* **Instructions to follow**:
If a line in the records below contains the word "carries", copy it out.

Stored data entries:

-- ==== Sys2Proof/Syntax.lean ====
section
/-!
DEFINITION. The commands of the YLX-8020: one constructor for each row of spec/opcode_table.json, in the table's order, with the
operands that the rules give it. An Ildex command carries its message; a Burin instruction carries the physical core c, the STG tag
t of R174 and the instruction's fields; an event carries what the outside world or an analogue part presents to the block.
-/

namespace Sys2Proof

* **Answer area**:
operands that the rules give it. An Ildex command carries its message; a Burin instruction carries the physical core c, the STG tag
t of R174 and the instruction's fields; an event carries what the outside world or an analogue part presents to the block.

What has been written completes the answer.